Gibraltar
- Association: Gibraltar Volleyball Association
- Confederation: CEV
- FIVB ranking: NR (29 June 2025)

Uniforms
| Home | Away |

= Gibraltar women's national volleyball team =

Women's national volleyball team representing Gibraltar

The Gibraltar women's national volleyball team represents Gibraltar in international women's volleyball competitions and friendly matches, The Team Ruled and managed by the Gibraltar Volleyball Association that is a part of the Federation of International Volleyball (FIVB) as well as the European Volleyball Confederation (CEV), The Gibraltar Team also follow the Small Countries Association (SCA).
The Gibraltarians have never qualified to any major international tournaments like the FIVB World Championship or the CEV European Championship in contrast they often participate in the qualifiers for these tournaments as well they participate in regional competitions for small countries like the Small Countries Division Championship and the Island Games.

==History==
The Gibraltar Volleyball Association has been a member of the FIVB and the CEV since 1984.
The Gibraltar women's volleyball team made its international debut in September 1987 at the Island Games held in Guernsey.

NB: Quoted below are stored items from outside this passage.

section
variable (d : Dev) (o : Nat) (f : OutSt → OutSt)
@[simp] theorem Dev.onOut_time : (d.onOut o f).time = d.time := rfl
@[simp] theorem Dev.onOut_free : (d.onOut o f).free = d.free := rfl
@[simp] theorem Dev.onOut_regs : (d.onOut o f).regs = d.regs := rfl
@[simp] theorem Dev.onOut_live : (d.onOut o f).live = d.live := rfl
@[simp] theorem Dev.onOut_shadow : (d.onOut o f).shadow = d.shadow := rfl
@[simp] theorem Dev.onOut_mem : (d.onOut o f).mem = d.mem := rfl
@[simp] theorem Dev.onOut_ecc : (d.onOut o f).ecc = d.ecc := rfl
@[simp] theorem Dev.onOut_cores : (d.onOut o f).cores = d.cores := rfl
@[simp] theorem Dev.onOut_fabric : (d.onOut o f).fabric = d.fabric := rfl
@[simp] theorem Dev.onOut_mcReturned : (d.onOut o f).mcReturned = d.mcReturned := rfl
@[simp] theorem Dev.onOut_sus : (d.onOut o f).sus = d.sus := rfl
@[simp] theorem Dev.onOut_wcs : (d.onOut o f).wcs = d.wcs := rfl
@[simp] theorem Dev.onOut_cache : (d.onOut o f).cache = d.cache := rfl
@[simp] theorem Dev.onOut_scEventAt : (d.onOut o f).scEventAt = d.scEventAt := rfl
@[simp] theorem Dev.onOut_ddr : (d.onOut o f).ddr = d.ddr := rfl
@[simp] theorem Dev.onOut_hostMem : (d.onOut o f).hostMem = d.hostMem := rfl
@[simp] theorem Dev.onOut_bes : (d.onOut o f).bes = d.bes := rfl
@[simp] theorem Dev.onOut_lostBes : (d.onOut o f).lostBes = d.lostBes := rfl
@[simp] theorem Dev.onOut_retired : (d.onOut o f).retired = d.retired := rfl
@[simp] theorem Dev.onOut_healthDirty : (d.onOut o f).healthDirty = d.healthDirty := rfl
@[simp] theorem Dev.onOut_rings : (d.onOut o f).rings = d.rings := rfl
@[simp] theorem Dev.onOut_ringSent : (d.onOut o f).ringSent = d.ringSent := rfl
@[simp] theorem Dev.onOut_beCredits : (d.onOut o f).beCredits = d.beCredits := rfl
@[simp] theorem Dev.onOut_latched : (d.onOut o f).latched = d.latched := rfl
@[simp] theorem Dev.onOut_reinitMarked : (d.onOut o f).reinitMarked = d.reinitMarked := rfl
@[simp] theorem Dev.onOut_reinitRunning : (d.onOut o f).reinitRunning = d.reinitRunning := rfl
@[simp] theorem Dev.onOut_reinitQuiet : (d.onOut o f).reinitQuiet = d.reinitQuiet := rfl
@[simp] theorem Dev.onOut_reinitFrame : (d.onOut o f).reinitFrame = d.reinitFrame := rfl
@[simp] theorem Dev.onOut_planSwitchWanted : (d.onOut o f).planSwitchWanted = d.planSwitchWanted := rfl
@[simp] theorem Dev.onOut_unclosed : (d.onOut o f).unclosed = d.unclosed := rfl
@[simp] theorem Dev.onOut_lostCores : (d.onOut o f).lostCores = d.lostCores := rfl
@[simp] theorem Dev.onOut_events : (d.onOut o f).events = d.events := rfl
@[simp] theorem Dev.onOut_limits : (d.onOut o f).limits = d.limits := rfl
@[simp] theorem Dev.onOut_plan : (d.onOut o f).plan = d.plan := rfl
@[simp] theorem Dev.onOut_tables : (d.onOut o f).tables = d.tables := rfl
@[simp] theorem Dev.onOut_adopt : (d.onOut o f).adopt = d.adopt := rfl
@[simp] theorem Dev.onOut_pipes : (d.onOut o f).pipes = d.pipes := rfl
@[simp] theorem Dev.onOut_guardKept : (d.onOut o f).guardKept = d.guardKept := rfl
@[simp] theorem Dev.onOut_launchQ : (d.onOut o f).launchQ = d.launchQ := rfl
@[simp] theorem Dev.onOut_seqRun : (d.onOut o f).seqRun = d.seqRun := rfl
@[simp] theorem Dev.onOut_streams : (d.onOut o f).streams = d.streams := rfl
@[simp] theorem Dev.onOut_stopped : (d.onOut o f).stopped = d.stopped := rfl
@[simp] theorem Dev.onOut_streamLatch : (d.onOut o f).streamLatch = d.streamLatch := rfl
@[simp] theorem Dev.onOut_layers : (d.onOut o f).layers = d.layers := rfl
@[simp] theorem Dev.onOut_lantern : (d.onOut o f).lantern = d.lantern := rfl
@[simp] theorem Dev.onOut_auxp : (d.onOut o f).auxp = d.auxp := rfl
@[simp] theorem Dev.onOut_corrRows : (d.onOut o f).corrRows = d.corrRows := rfl
@[simp] theorem Dev.onOut_repair : (d.onOut o f).repair = d.repair := rfl
@[simp] theorem Dev.onOut_hoursBase : (d.onOut o f).hoursBase = d.hoursBase := rfl
@[simp] theorem Dev.onOut_padDed : (d.onOut o f).padDed = d.padDed := rfl
@[simp] theorem Dev.onOut_wear : (d.onOut o f).wear = d.wear := rfl
@[simp] theorem Dev.onOut_selB : (d.onOut o f).selB = d.selB := rfl
@[simp] theorem Dev.onOut_bcnSent : (d.onOut o f).bcnSent = d.bcnSent := rfl
@[simp] theorem Dev.onOut_seamTx : (d.onOut o f).seamTx = d.seamTx := rfl
@[simp] theorem Dev.onOut_seamRx : (d.onOut o f).seamRx = d.seamRx := rfl
@[simp] theorem Dev.onOut_beacon : (d.onOut o f).beacon = d.beacon := rfl
@[simp] theorem Dev.onOut_inst : (d.onOut o f).inst = d.inst := rfl
@[simp] theorem Dev.onOut_cut : (d.onOut o f).cut = d.cut := rfl
@[simp] theorem Dev.onOut_image : (d.onOut o f).image = d.image := rfl
@[simp] theorem Dev.onOut_planNo : (d.onOut o f).planNo = d.planNo := rfl
@[simp] theorem Dev.onOut_spareJobs : (d.onOut o f).spareJobs = d.spareJobs := rfl
@[simp] theorem Dev.onOut_spareAt : (d.onOut o f).spareAt = d.spareAt := rfl
@[simp] theorem Dev.onOut_spareFaults : (d.onOut o f).spareFaults = d.spareFaults := rfl
@[simp] theorem Dev.onOut_parkedKeep : (d.onOut o f).parkedKeep = d.parkedKeep := rfl
@[simp] theorem Dev.onOut_power : (d.onOut o f).power = d.power := rfl
@[simp] theorem Dev.onOut_flash : (d.onOut o f).flash = d.flash := rfl
@[simp] theorem Dev.onOut_mail : (d.onOut o f).mail = d.mail := rfl
@[simp] theorem Dev.onOut_jtag : (d.onOut o f).jtag = d.jtag := rfl
@[simp] theorem Dev.onOut_host : (d.onOut o f).host = d.host := rfl
@[simp] theorem Dev.onOut_boot : (d.onOut o f).boot = d.boot := rfl
@[simp] theorem Dev.onOut_analysis : (d.onOut o f).analysis = d.analysis := rfl
@[simp] theorem Dev.onOut_phases : (d.onOut o f).phases = d.phases := rfl
@[simp] theorem Dev.onOut_slack : (d.onOut o f).slack = d.slack := rfl
@[simp] theorem Dev.onOut_slackNow : (d.onOut o f).slackNow = d.slackNow := rfl
@[simp] theorem Dev.onOut_pipeFrame : (d.onOut o f).pipeFrame = d.pipeFrame := rfl
@[simp] theorem Dev.onOut_pipeCount : (d.onOut o f).pipeCount = d.pipeCount := rfl
@[simp] theorem Dev.onOut_lateTold : (d.onOut o f).lateTold = d.lateTold := rfl
@[simp] theorem Dev.onOut_dedAt : (d.onOut o f).dedAt = d.dedAt := rfl
@[simp] theorem Dev.onOut_enhDue : (d.onOut o f).enhDue = d.enhDue := rfl
end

The Gibraltarian finished 2nd in their preliminary group, and lost to the Aland Islands team for the bronze medal match. Later the Gibraltar team participated in most of the volleyball tournaments of these multi-sport competitions, but did not manage to win any medal.
In addition, the Gibraltar team twice participated in the European Small Countries Championships. In 1992, the tournament was held in Gibraltar, where the home team won silver medal. At the preliminary stage of the tournament Gibraltar defeated the teams of Luxembourg and San Marino, in the semifinals the team of Cyprus, and in the final they lost to San Marino. In 2006, the Gibraltarian hosted one of the group stages of the European Championship qualifying tournament (Small Countries Division) Zone, but they were defeated by the teams of Liechtenstein and Luxembourg, losing both matches with a score of 0:3 and failing to score more than 11 points in any of the 6 sets played.
After a disappointing performance at the 2011 Island Games, where the Gibraltar volleyball team finished in 12th place, the Gibraltar national team did not participate in international competitions for 6 years.
In June 2017, the Gibraltar team was once again among the participants in the volleyball tournament of the Island Games held on the Swedish island of Gotland. After suffering 4 defeats in four matches in their preliminary stage group, the Gibraltarians managed to beat the Guernsey national team 3:0 in their last match for the 9th place. It is interesting that the position of the central blocker of the Gibraltar national team for many seasons is played by the president of the national volleyball association Emma Labrador.